Little came out of the negotiating chamber during the last few days of Brexit talks, which either suggests negotiators were so keen on finding areas of compromises that they did not want to rock the boat with any hasty briefings, or they felt there was not much to talk about. Perhaps they had listened to Amber Rudd, who told Polish press that officials should ensure there are no more “ leaks”. The lack of detail meant that the men overseeing each side, David Davis and Michel Barnier, were able to shed some welcome light on what had been going on at this morning’s press conference. The Brexit Secretary thought that negotiators were making “decisive steps forward” and had made “considerable progress”. His opposite number acknowledged talks had been “constructive”, and seemed mollified by Theresa May’s Florence speech – remarking that it had “unblocked” talks.
However, Monsieur Barnier warned that it may take “months” before the EU feels enough has been done to permit trade to come onto the agenda as “sufficient progress” (the criterion EU leaders hoped to have satisfied next month) had not been met. The only way to reach it, he thought, was that “all commitments undertaken as 28 (member states) are honored as 28″. In other words, he wants Britain to pay up for everything it has promised to pay while a member of the bloc, even if these are due after its departure date. Our sketchwriter Michael Deacon was struck by Mr Davis’ irrepressible confidence in the face of his EU counterpart’s gloom, comparing his confidence to The Fast Show’s Swiss Toni. “The winking bonhomie. The silver-haired suavity. The purring self-assurance,” he writes. “All he lacks is the moustache. He should grow one. It would suit him. He looks like the kind of man who likes something to twirl.” Monsieur Barnier, the target of his charm offensive, was certainly playing hard to get.
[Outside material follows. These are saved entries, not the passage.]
-- ==== Sys2Proof/Machine/Lanes.lean ====
section
/-! DEFINITION. Lanes, the Postmaster and franks (chapter 11): lane failures, franks, takeover, planned handover, spare
tests, the Postmaster restart, and pair mode. -/

namespace Sys2Proof.Machine

/-! ## Lanes (R314) -/

/-- The number of a lane: 1 A, 2 B (R321). -/
def laneNum : Lane → Nat
  | .a => 1
  | .b => 2

/-- Lane states of R314. -/
def lsSPARE : Nat := 0
def lsTESTING : Nat := 1
def lsBOOTING : Nat := 2
def lsTRACKING : Nat := 3
def lsACTIVE : Nat := 4
def lsFAILED : Nat := 5

def State.laneState (s : State) (l : Nat) : Nat := s.fld (F.PMS_LANE_STATE (l - 1))
def State.setLaneState (s : State) (l st : Nat) : State := s.setFld (F.PMS_LANE_STATE (l - 1)) st

/-- The other lane. -/
def otherLane (l : Nat) : Nat := 3 - l

def State.setPms (s : State) (p : Pms) : State := { s with pms := p }

/-- A lane's domain is powered, or switched off. -/
def State.laneOn (s : State) (l : Nat) : State :=
  if s.goodN (6 + l) then s else (s.setDom (6 + l) .good 0).perfStart (l - 1)
def State.laneOff (s : State) (l : Nat) : State :=
  let s := (s.perfClear (l - 1)).setDom (6 + l) .off 6
  if s.pms.romWait == l then s.setPms { s.pms with romWait := 0 } else s

/-- The TSK registers of a lane that becomes active: those of a domain after its power-on (R8), and what goes from lane to
lane in the checkpoints: mode, area and restart counts, and the online change in progress with its count (R168, R196, R197).
The tasks' counters follow with their checkpoints. -/
def State.newLaneRegs (s : State) : State :=
  let w := fun a => s.rd a
  let pendn := s.fld F.TSK_OC_STATUS_PENDN
  let phase := s.fld F.TSK_OC_STATUS_PHASE
  let mode := s.fld F.TSK_STATUS_MODE
  let cause := s.fld F.TSK_STATUS_CAUSE
  let area := s.fld F.TSK_STATUS_AREA
  let n := s.resetRegs 7
  let n := ((n.setFld F.TSK_STATUS_MODE mode).setFld F.TSK_STATUS_CAUSE cause).setFld F.TSK_STATUS_AREA area
  let n := (n.setFld F.TSK_OC_STATUS_PHASE phase).setFld F.TSK_OC_STATUS_PENDN pendn
  [Reg.TSK_RESTARTS, Reg.TSK_OC_PEND_LO, Reg.TSK_OC_PEND_HI, Reg.TSK_OC_COUNT].foldl (fun n a => n.wr a (w a)) n

/-- Criteria as event 16#7001 numbers them. -/
def critNum : Criterion → Nat
  | .heartbeat => 1
  | .selfTest => 2
  | .ecc => 3
  | .hwWatchdog => 4

/-! ## Franks (R321 to R324) -/

/-- Epochs in a block (R338). -/
def blockSize : Nat := 4096

/-- The first epoch from `p` on that lies in a block. -/
def epochIn (p b : Nat) : Option Nat :=
  let e := max p (b * blockSize)
  if e < (b + 1) * blockSize && e ≤ 0xFFFFFF then some e else none

/-- The epoch that the next frank takes (R323, R338), if one is left: the persisted epoch plus 1, and in an epoch block at
least its first, or when the block is at its end the first of the next one; without a record, the highest epoch in the
headers of the checkpoints plus 2^12. -/
def State.nextEpoch (s : State) : Option Nat :=
  let p := match s.pms.epoch.use? with
    | some (_, e) => e + 1
    | none =>
      let fr := (s.prog.tasks.flatMap fun (e : Nat × Task) => e.2.ck.headers.map fun c => c.frank)
        ++ s.prog.fw.headers.map fun f => f.frank
      (fr.map fun f => f.toNat / 256).foldl max 0 + blockSize
  match s.pms.pair.block, s.paired with
  | some b, true => (epochIn p b).or (s.pms.pair.more.bind (epochIn p))
  | _, _ => if p ≤ 0xFFFFFF then some p else none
The British Government will build on this tonight when Theresa May meets EU leaders for dinner at an informal summit in Estonia. The Prime Minister might hope to press her case on Brexit, but Council president Donald Tusk is determined not to have it on the agenda as he feels it should be discussed later on 27th October. That may ensure a cordial dinner, but if leaders want to show – as Emmanuel Macron suggests – that they could change the bloc so much that Britain could one day rejoin it, they are not helping themselves by shirking major issues like Brexit.